Menu
News
EkBis
New Economy
Kabar Finansial
Sport & Lifestyle
Kabar Sawit
Video
Indeks
About Us
Social Media

Niat Proyek Kereta Api Cepat Jakarta-Surabaya dengan Pihak China Seharusnya Ditunda

Oleh: Achmad Nur Hidayat, Pakar Kebijakan Publik

Niat Proyek Kereta Api Cepat Jakarta-Surabaya dengan Pihak China Seharusnya Ditunda Ilustrasi: Wafiyyah Amalyris K
Warta Ekonomi, Jakarta -

Produsen kereta api cepat tidak hanya China. Ada Korea Selatan, Jepang, Jerman, Perancis, dan Italia sebagai negara produsen kereta api cepat yang unggul. Negara tersebut bisa dijadikan pembanding yang lebih menguntungkan tidak hanya dalam sisi pembiayaan dan pelaksanaan proyek, tetapi sisi keberlanjutan untuk keuangan negara. Malah sebenarnya Indonesia telah masuk dalam jebakan pola kerja sama dengan China yang terkesan menguntungkan, tetapi sesungguhnya tidak menguntungkan bagi Indonesia di masa depan.

Ada tiga alasan, yaitu:

  1. Pertama, dari pengerjaan yang seharusnya diselesaikan dalam kurun waktu 4 tahun kemudian mangkrak hingga 9 tahun lebih menunjukkan adanya kegagalan dalam perencanaan. Kegagalan perencanaan ini selain mengakibatkan waktu penyelesaian yang berlarut-larut, juga biaya yang makin besar;
  2. Kedua, pembengkakan biaya sebesar Rp1,2 miliar dolar AS atau sekitar Rp18,02 triliun. Tidak tanggung-tanggung total biaya proyek yang berlangsung sejak 2016 itu kini mencapai 7,27 miliar dolar AS atau setara Rp108,14 triliun;
  3. Ketiga, Indonesia lemah dalam diplomasi dan negosiasi sehingga terjebak dengan beban keuangan yang harus ditanggung APBN yang menyebabkan Indonesia berada dalam pilihan sulit antara melanjutkan dengan konsekuensi dibantu APBN atau berhenti yang membuat anggaran yang sudah dikeluarkan menjadi sia-sia.

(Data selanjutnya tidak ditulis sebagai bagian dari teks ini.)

-- ==== Sys2Proof/Machine/Operands.lean ====
section
/-!
DEFINITION. Operand forms: the register a bank offset selects (30_encoding.md R129), the geometry of a window and of the
field accessor (40_transactions.md R150, 41_field_accessor.md R180), the fields of a register word, and the physical
placement of the banks and of the frame on a platform (20_memory.md R81, R87; 45_vector_dispatch.md R254).
-/

namespace Sys2Proof.Machine

/-- A register of a bank (20_memory.md R82, R83): a control register, or register `n` of a window. -/
inductive BankReg where
  | ctlr
  | waker
  | grp (n : Nat)
  | setEn (n : Nat)
  | clrEn (n : Nat)
  | setPend (n : Nat)
  | clrPend (n : Nat)
  | pri (n : Nat)
  | tgt (n : Nat)
  | cfg (n : Nat)
  deriving DecidableEq, Repr

/-- Blocks of 32 IDs a bank has room for: 1024 IDs in bank D, 32 in bank R. -/
def blocksOf : Bank → Nat
  | .D => 32
  | .R => 1

/-- IDs the arrays of a bank store: `N_IDS` in bank D, `N_RIDS` = 32 in bank R (00_scope.md section 6). -/
def idsOf (nIds : Nat) : Bank → Nat
  | .D => nIds
  | .R => 32

/-- Is `off` the offset of one of the `count` registers of the window at `base`? -/
def inWindow (base count off : Nat) : Bool := decide (base ≤ off) && decide (off < base + 4 * count)

/-- The per-interrupt windows common to both banks, at their sub-offsets (20_memory.md R82, R83), for a bank that
stores `ids` IDs. -/
def windowReg (ids sub : Nat) : Option BankReg :=
  if inWindow 0x080 (ids / 32) sub then some (.grp ((sub - 0x080) / 4))
  else if inWindow 0x100 (ids / 32) sub then some (.setEn ((sub - 0x100) / 4))
  else if inWindow 0x180 (ids / 32) sub then some (.clrEn ((sub - 0x180) / 4))
  else if inWindow 0x200 (ids / 32) sub then some (.setPend ((sub - 0x200) / 4))
  else if inWindow 0x280 (ids / 32) sub then some (.clrPend ((sub - 0x280) / 4))
  else if inWindow 0x400 (ids / 4) sub then some (.pri ((sub - 0x400) / 4))
  else if inWindow 0xC00 (ids / 16) sub then some (.cfg ((sub - 0xC00) / 4))
  else none

/-- The register at byte offset `off` (a multiple of 4) of a bank; `none` is unmapped (20_memory.md R82, R83, R86).
Bank R has its per-interrupt windows at `SGI_OFF` and no target window. -/
def bankReg (nIds : Nat) (b : Bank) (off : Nat) : Option BankReg :=
  match b with
  | .D =>
    if inWindow 0x000 1 off then some .ctlr
    else if inWindow 0x800 (nIds / 4) off then some (.tgt ((off - 0x800) / 4))
    else windowReg nIds off
  | .R =>
    if inWindow 0x014 1 off then some .waker
    else if sgiOff ≤ off then windowReg 32 (off - sgiOff)
    else none

/-! ## Windows of 1-, 2- and 8-bit fields (40_transactions.md R150) -/

/-- Register `n` of a window. -/
def wordAt {k : Nat} (v : Vector Word k) (n : Nat) : Word := v[n]?.getD 0#32

/-- The 1-bit entry of interrupt `id`: bit `id mod 32` of register `id div 32`. -/
def bitAt {k : Nat} (v : Vector Word k) (id : Nat) : Bool := (wordAt v (id / 32)).getLsbD (id % 32)

/-- The 8-bit entry of interrupt `id`: byte `id mod 4` of register `id div 4`. -/
def byteAt {k : Nat} (v : Vector Word k) (id : Nat) : BitVec 8 :=
  (wordAt v (id / 4)).extractLsb' (8 * (id % 4)) 8

/-- The 2-bit entry of interrupt `id`: field `id mod 16` of register `id div 16`. -/
def pairAt {k : Nat} (v : Vector Word k) (id : Nat) : BitVec 2 :=
  (wordAt v (id / 16)).extractLsb' (2 * (id % 16)) 2

/-- A word with bit `k` alone set. -/
def bitMask (k : Nat) : Word := 1#32 <<< k

/-- The 1-bit entry of `id` set or cleared, every other entry kept. -/
def putBit {k : Nat} (v : Vector Word k) (id : Nat) (b : Bool) : Vector Word k :=
  v.setIfInBounds (id / 32)
    (if b then wordAt v (id / 32) ||| bitMask (id % 32) else wordAt v (id / 32) &&& ~~~bitMask (id % 32))

/-- The word whose bit `k`, for every `k` below `n`, is `f k`, and whose other bits are 0. -/
def packBelow (f : Nat → Bool) : Nat → Word
  | 0 => 0#32
  | n + 1 => if f n then packBelow f n ||| bitMask n else packBelow f n

/-- The word whose bit `k`, for every `k` below 32, is `f k`. -/
def packBits (f : Nat → Bool) : Word := packBelow f 32

/-! ## The field accessor (41_field_accessor.md R180) -/

/-- `field_width = 1 << wlog` (30_encoding.md R117). -/
def widthOf (wlog : BitVec 3) : Nat := 2 ^ wlog.toNat

/-- Entries per register, `e = 32 div w`. -/
def entriesOf (wlog : BitVec 3) : Nat := 32 / widthOf wlog

/-- `regoff = base + 4 * (index div e)`, without wrap-around. -/
def fieldOff (wlog : BitVec 3) (base index : Nat) : Nat := base + 4 * (index / entriesOf wlog)

/-- `shift = (index mod e) * w`. -/
def fieldShift (wlog : BitVec 3) (index : Nat) : Nat := index % entriesOf wlog * widthOf wlog

/-- `mask = (1 << w) - 1`, as a 32-bit value. -/
def fieldMask (wlog : BitVec 3) : Word := bitMask (widthOf wlog) - 1#32

/-- The field read out of a register: `(r >> shift) & mask` (R181). -/
def fieldGet (wlog : BitVec 3) (index : Nat) (r : Word) : Word := r >>> fieldShift wlog index &&& fieldMask wlog

/-- The register with the field replaced: `(r & ~(mask << shift)) | ((value & mask) << shift)` (R182). -/
def fieldPut (wlog : BitVec 3) (index : Nat) (r value : Word) : Word :=
  (r &&& ~~~(fieldMask wlog <<< fieldShift wlog index)) |||
    ((value &&& fieldMask wlog) <<< fieldShift wlog index)

/-- The `wlog` codes of the 1-, 2- and 8-bit windows. -/
def wlogBit : BitVec 3 := 0#3
def wlogPair : BitVec 3 := 1#3
def wlogByte : BitVec 3 := 3#3

/-! ## Physical placement (20_memory.md R81, R87) -/

/-- The physical address of an offset of a bank. -/
def busAddr (c : Config) (b : Bank) (off : Nat) : DWord :=
  match b with
  | .D => c.dBase + BitVec.ofNat 64 off
  | .R => c.rBase + BitVec.ofNat 64 off

/-- The bank and offset a physical address falls into, if any. -/
def busTarget (c : Config) (addr : DWord) : Option (Bank × Nat) :=
  if (addr - c.dBase).toNat < bankDSpan then some (.D, (addr - c.dBase).toNat)
  else if (addr - c.rBase).toNat < bankRSpan then some (.R, (addr - c.rBase).toNat)
  else none

/-- Byte `k` of a little-endian word (20_memory.md R87): the byte at the word's lowest address is bits 7:0. -/
def leByte {w : Nat} (v : BitVec w) (k : Nat) : Byte := v.extractLsb' (8 * k) 8

end Sys2Proof.Machine
end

Baca Juga: Tembus 350 Km Per Jam, Kereta Cepat Jakarta Bandung Ukir Rekor Laju Kecepatan Tertinggi di Indonesia

Evaluasi Perencanaan-Pelaksanaan KCJB

Di awal perencanaan KCJB, skema pembiayaan dari China sangat menggiurkan, terutama dalam aspek suku bunga pembiayaan yang lebih kecil daripada pembiayaan dari Jepang dan dari sisi waktu pelaksanaan yang dirancang lebih cepat. China juga terkesan lebih untung karena menjanjikan transfer knowledge dan teknologi.

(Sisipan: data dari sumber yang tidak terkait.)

-- ==== Sys2Proof/Laws/PerInstr.lean ====
section
/-!
SUPPORT. Statements for all commands, made command by command: the word of a well-formed command has the bits its row of
spec/opcode_table.json fixes.
-/

namespace Sys2Proof.Laws

/-- The `mask` and the `match` of a command's row of spec/opcode_table.json. -/
def tableRow : Instr → Word × Word
  | .rd32 _ _ => (0xFF7E0000#32, 0x01000000#32)
  | .wr32 _ _ _ => (0xFF7E0000#32, 0x02000000#32)
  | .srrd _ => (0xFFFFFFE0#32, 0x03000000#32)
  | .srwr _ _ => (0xFFFFFFE0#32, 0x04000000#32)
  | .frd _ _ _ _ => (0xFF0E0000#32, 0x08000000#32)
  | .fwr _ _ _ _ _ => (0xFF0E0000#32, 0x09000000#32)
  | .dInit => (0xFFFFFFFF#32, 0x10000000#32)
  | .dSetGrp _ _ => (0xFFFEFC00#32, 0x11000000#32)
  | .dSetEn _ => (0xFFFFFC00#32, 0x12000000#32)
  | .dClrEn _ => (0xFFFFFC00#32, 0x13000000#32)
  | .dSetPri _ _ => (0xFF00FC00#32, 0x14000000#32)
  | .dSetTgt _ _ => (0xFF00FC00#32, 0x15000000#32)
  | .dSetCfg _ _ => (0xFF00FC00#32, 0x16000000#32)
  | .dSetPend _ => (0xFFFFFC00#32, 0x17000000#32)
  | .dClrPend _ => (0xFFFFFC00#32, 0x18000000#32)
  | .dGetPend _ => (0xFFFFFC00#32, 0x19000000#32)
  | .rInit _ => (0xFFFFFFFF#32, 0x20000000#32)
  | .rSetGrp _ _ => (0xFFFEFC00#32, 0x21000000#32)
  | .rSetEn _ => (0xFFFFFC00#32, 0x22000000#32)
  | .rClrEn _ => (0xFFFFFC00#32, 0x23000000#32)
  | .rSetPri _ _ => (0xFF00FC00#32, 0x24000000#32)
  | .rGetPri _ => (0xFFFFFC00#32, 0x25000000#32)
  | .rSetCfg _ _ => (0xFF00FC00#32, 0x26000000#32)
  | .rSetPend _ => (0xFFFFFC00#32, 0x27000000#32)
  | .rClrPend _ => (0xFFFFFC00#32, 0x28000000#32)
  | .rGetPend _ => (0xFFFFFC00#32, 0x29000000#32)
  | .cInit => (0xFFFFFFFF#32, 0x30000000#32)
  | .cSre => (0xFFFFFFFF#32, 0x31000000#32)
  | .cPmr => (0xFFFFFFFF#32, 0x32000000#32)
  | .cGrp1en => (0xFFFFFFFF#32, 0x33000000#32)
  | .cUnmask => (0xFFFFFFFF#32, 0x34000000#32)
  | .cAck => (0xFFFFFFFF#32, 0x35000000#32)
  | .cEoi => (0xFFFFFFFF#32, 0x36000000#32)
  | .vInstall _ => (0xFFFFFFFF#32, 0x40000000#32)
  | .vCurel => (0xFFFFFFFF#32, 0x41000000#32)
  | .tArm => (0xFFFFFFFF#32, 0x50000000#32)
  | .tHandle => (0xFFFFFFFF#32, 0x51000000#32)
  | .oStep => (0xFFFFFFFF#32, 0x60000000#32)
  | .oPoll => (0xFFFFFFFF#32, 0x61000000#32)

/-! ## The fixed bits of each format -/

theorem fixed_M (op : BitVec 8) (b : Bank) (off : BitVec 17) :
    wordM op b off &&& 0xFF7E0000#32 = op.setWidth 32 <<< 24 := by
  cases b <;> (apply BitVec.eq_of_getLsbD_eq; intro i hi; rw [BitVec.getLsbD_and, wordM_bit]; interval_cases i <;> simp [Bank.bit])

theorem fixed_S (op : BitVec 8) (r : SysReg) : wordS op r &&& 0xFFFFFFE0#32 = op.setWidth 32 <<< 24 := by
  apply BitVec.eq_of_getLsbD_eq; intro i hi; rw [BitVec.getLsbD_and, wordS_bit]; interval_cases i <;> simp

theorem fixed_F (op : BitVec 8) (b : Bank) (w : BitVec 3) (base : BitVec 17) :
    wordF op b w base &&& 0xFF0E0000#32 = op.setWidth 32 <<< 24 := by
  cases b <;> (apply BitVec.eq_of_getLsbD_eq; intro i hi; rw [BitVec.getLsbD_and, wordF_bit]; interval_cases i <;> simp [Bank.bit])

theorem fixed_IV (op v : BitVec 8) (id : BitVec 10) : wordI op v id &&& 0xFF00FC00#32 = op.setWidth 32 <<< 24 := by
  apply BitVec.eq_of_getLsbD_eq; intro i hi; rw [BitVec.getLsbD_and, wordI_bit]; interval_cases i <;> simp

theorem fixed_I (op : BitVec 8) (id : BitVec 10) : wordI op 0#8 id &&& 0xFFFFFC00#32 = op.setWidth 32 <<< 24 := by
  apply BitVec.eq_of_getLsbD_eq; intro i hi; rw [BitVec.getLsbD_and, wordI_bit]; interval_cases i <;> simp

theorem fixed_IG (op v : BitVec 8) (id : BitVec 10) (h : groupLegal v = true) :
    wordI op v id &&& 0xFFFEFC00#32 = op.setWidth 32 <<< 24 := by
  have hv : v = 0#8 ∨ v = 1#8 := by
    have h1 : v.toNat ≤ 1 := by simpa [groupLegal] using h
    rcases Nat.le_one_iff_eq_zero_or_eq_one.mp h1 with h2 | h2
    · exact Or.inl (BitVec.eq_of_toNat_eq h2)
    · exact Or.inr (BitVec.eq_of_toNat_eq h2)
  rcases hv with rfl | rfl <;>
    (apply BitVec.eq_of_getLsbD_eq; intro i hi; rw [BitVec.getLsbD_and, wordI_bit]; interval_cases i <;> simp)

/-- Under the mask of its row, the word of a well-formed command is the match of its row. -/
def EncodesItsRow.Statement (i : Instr) : Prop :=
  i.wellFormed = true → (encode i).cw &&& (tableRow i).1 = (tableRow i).2

theorem EncodesItsRow.rd32 (bank : Bank) (off : BitVec 17) :
    EncodesItsRow.Statement (.rd32 bank off) := fun _ => fixed_M _ bank off
theorem EncodesItsRow.wr32 (bank : Bank) (off : BitVec 17) (value : Word) :
    EncodesItsRow.Statement (.wr32 bank off value) := fun _ => fixed_M _ bank off
theorem EncodesItsRow.srrd (reg : SysReg) : EncodesItsRow.Statement (.srrd reg) := fun _ => fixed_S _ reg
theorem EncodesItsRow.srwr (reg : SysReg) (value : DWord) :
    EncodesItsRow.Statement (.srwr reg value) := fun _ => fixed_S _ reg
theorem EncodesItsRow.frd (bank : Bank) (wlog : BitVec 3) (base : BitVec 17) (index : Word) :
    EncodesItsRow.Statement (.frd bank wlog base index) := fun _ => fixed_F _ bank wlog base
theorem EncodesItsRow.fwr (bank : Bank) (wlog : BitVec 3) (base : BitVec 17) (index : Word) (value : BitVec 16) :
    EncodesItsRow.Statement (.fwr bank wlog base index value) := fun _ => fixed_F _ bank wlog base
theorem EncodesItsRow.dInit : EncodesItsRow.Statement .dInit := fun _ => rfl
theorem EncodesItsRow.dSetGrp (id : BitVec 10) (val : BitVec 8) :
    EncodesItsRow.Statement (.dSetGrp id val) := fun h => fixed_IG _ val id h
theorem EncodesItsRow.dSetEn (id : BitVec 10) : EncodesItsRow.Statement (.dSetEn id) := fun _ => fixed_I _ id
theorem EncodesItsRow.dClrEn (id : BitVec 10) : EncodesItsRow.Statement (.dClrEn id) := fun _ => fixed_I _ id
theorem EncodesItsRow.dSetPri (id : BitVec 10) (pri : BitVec 8) :
    EncodesItsRow.Statement (.dSetPri id pri) := fun _ => fixed_IV _ pri id
theorem EncodesItsRow.dSetTgt (id : BitVec 10) (cpu : BitVec 8) :
    EncodesItsRow.Statement (.dSetTgt id cpu) := fun _ => fixed_IV _ cpu id
theorem EncodesItsRow.dSetCfg (id : BitVec 10) (cfg : BitVec 8) :
    EncodesItsRow.Statement (.dSetCfg id cfg) := fun _ => fixed_IV _ cfg id
theorem EncodesItsRow.dSetPend (id : BitVec 10) : EncodesItsRow.Statement (.dSetPend id) := fun _ => fixed_I _ id
theorem EncodesItsRow.dClrPend (id : BitVec 10) : EncodesItsRow.Statement (.dClrPend id) := fun _ => fixed_I _ id
theorem EncodesItsRow.dGetPend (id : BitVec 10) : EncodesItsRow.Statement (.dGetPend id) := fun _ => fixed_I _ id
theorem EncodesItsRow.rInit (bound : Word) : EncodesItsRow.Statement (.rInit bound) :=
  fun _ => (by decide : wordN 0x20#8 &&& 0xFFFFFFFF#32 = 0x20000000#32)
theorem EncodesItsRow.rSetGrp (id : BitVec 10) (val : BitVec 8) :
    EncodesItsRow.Statement (.rSetGrp id val) := fun h => fixed_IG _ val id h
theorem EncodesItsRow.rSetEn (id : BitVec 10) : EncodesItsRow.Statement (.rSetEn id) := fun _ => fixed_I _ id
theorem EncodesItsRow.rClrEn (id : BitVec 10) : EncodesItsRow.Statement (.rClrEn id) := fun _ => fixed_I _ id
theorem EncodesItsRow.rSetPri (id : BitVec 10) (pri : BitVec 8) :
    EncodesItsRow.Statement (.rSetPri id pri) := fun _ => fixed_IV _ pri id
theorem EncodesItsRow.rGetPri (id : BitVec 10) : EncodesItsRow.Statement (.rGetPri id) := fun _ => fixed_I _ id
theorem EncodesItsRow.rSetCfg (id : BitVec 10) (cfg : BitVec 8) :
    EncodesItsRow.Statement (.rSetCfg id cfg) := fun _ => fixed_IV _ cfg id
theorem EncodesItsRow.rSetPend (id : BitVec 10) : EncodesItsRow.Statement (.rSetPend id) := fun _ => fixed_I _ id
theorem EncodesItsRow.rClrPend (id : BitVec 10) : EncodesItsRow.Statement (.rClrPend id) := fun _ => fixed_I _ id
theorem EncodesItsRow.rGetPend (id : BitVec 10) : EncodesItsRow.Statement (.rGetPend id) := fun _ => fixed_I _ id
theorem EncodesItsRow.cInit : EncodesItsRow.Statement .cInit := fun _ => rfl
theorem EncodesItsRow.cSre : EncodesItsRow.Statement .cSre := fun _ => rfl
theorem EncodesItsRow.cPmr : EncodesItsRow.Statement .cPmr := fun _ => rfl
theorem EncodesItsRow.cGrp1en : EncodesItsRow.Statement .cGrp1en := fun _ => rfl
theorem EncodesItsRow.cUnmask : EncodesItsRow.Statement .cUnmask := fun _ => rfl
theorem EncodesItsRow.cAck : EncodesItsRow.Statement .cAck := fun _ => rfl
theorem EncodesItsRow.cEoi : EncodesItsRow.Statement .cEoi := fun _ => rfl
theorem EncodesItsRow.vInstall (addr : DWord) : EncodesItsRow.Statement (.vInstall addr) :=
  fun _ => (by decide : wordN 0x40#8 &&& 0xFFFFFFFF#32 = 0x40000000#32)
theorem EncodesItsRow.vCurel : EncodesItsRow.Statement .vCurel := fun _ => rfl
theorem EncodesItsRow.tArm : EncodesItsRow.Statement .tArm := fun _ => rfl
theorem EncodesItsRow.tHandle : EncodesItsRow.Statement .tHandle := fun _ => rfl
theorem EncodesItsRow.oStep : EncodesItsRow.Statement .oStep := fun _ => rfl
theorem EncodesItsRow.oPoll : EncodesItsRow.Statement .oPoll := fun _ => rfl

end Sys2Proof.Laws
end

Namun, pada kenyataaanya skema KCJB merugikan APBN Indonesia dalam tiga aspek:

Pertama, APBN makin berat memberikan layanan sosial karena alokasi penyertaan modal KCJB tersebut. Saat ini kondisi keuangan negara tidak sehat karena sepertiga APBN digunakan untuk membayar utang, sedangkan sepertiga lainnya untuk anggaran gaji PNS tahun 2023 naik 3,3 persen yang sebelumnya sudah mencapai Rp426,5 triliun atau sebesar 2,36 persen dari PDB. Sisanya, yaitu sepertiga sisa, dibagi antara program sosial dan program anggaran infrastruktur.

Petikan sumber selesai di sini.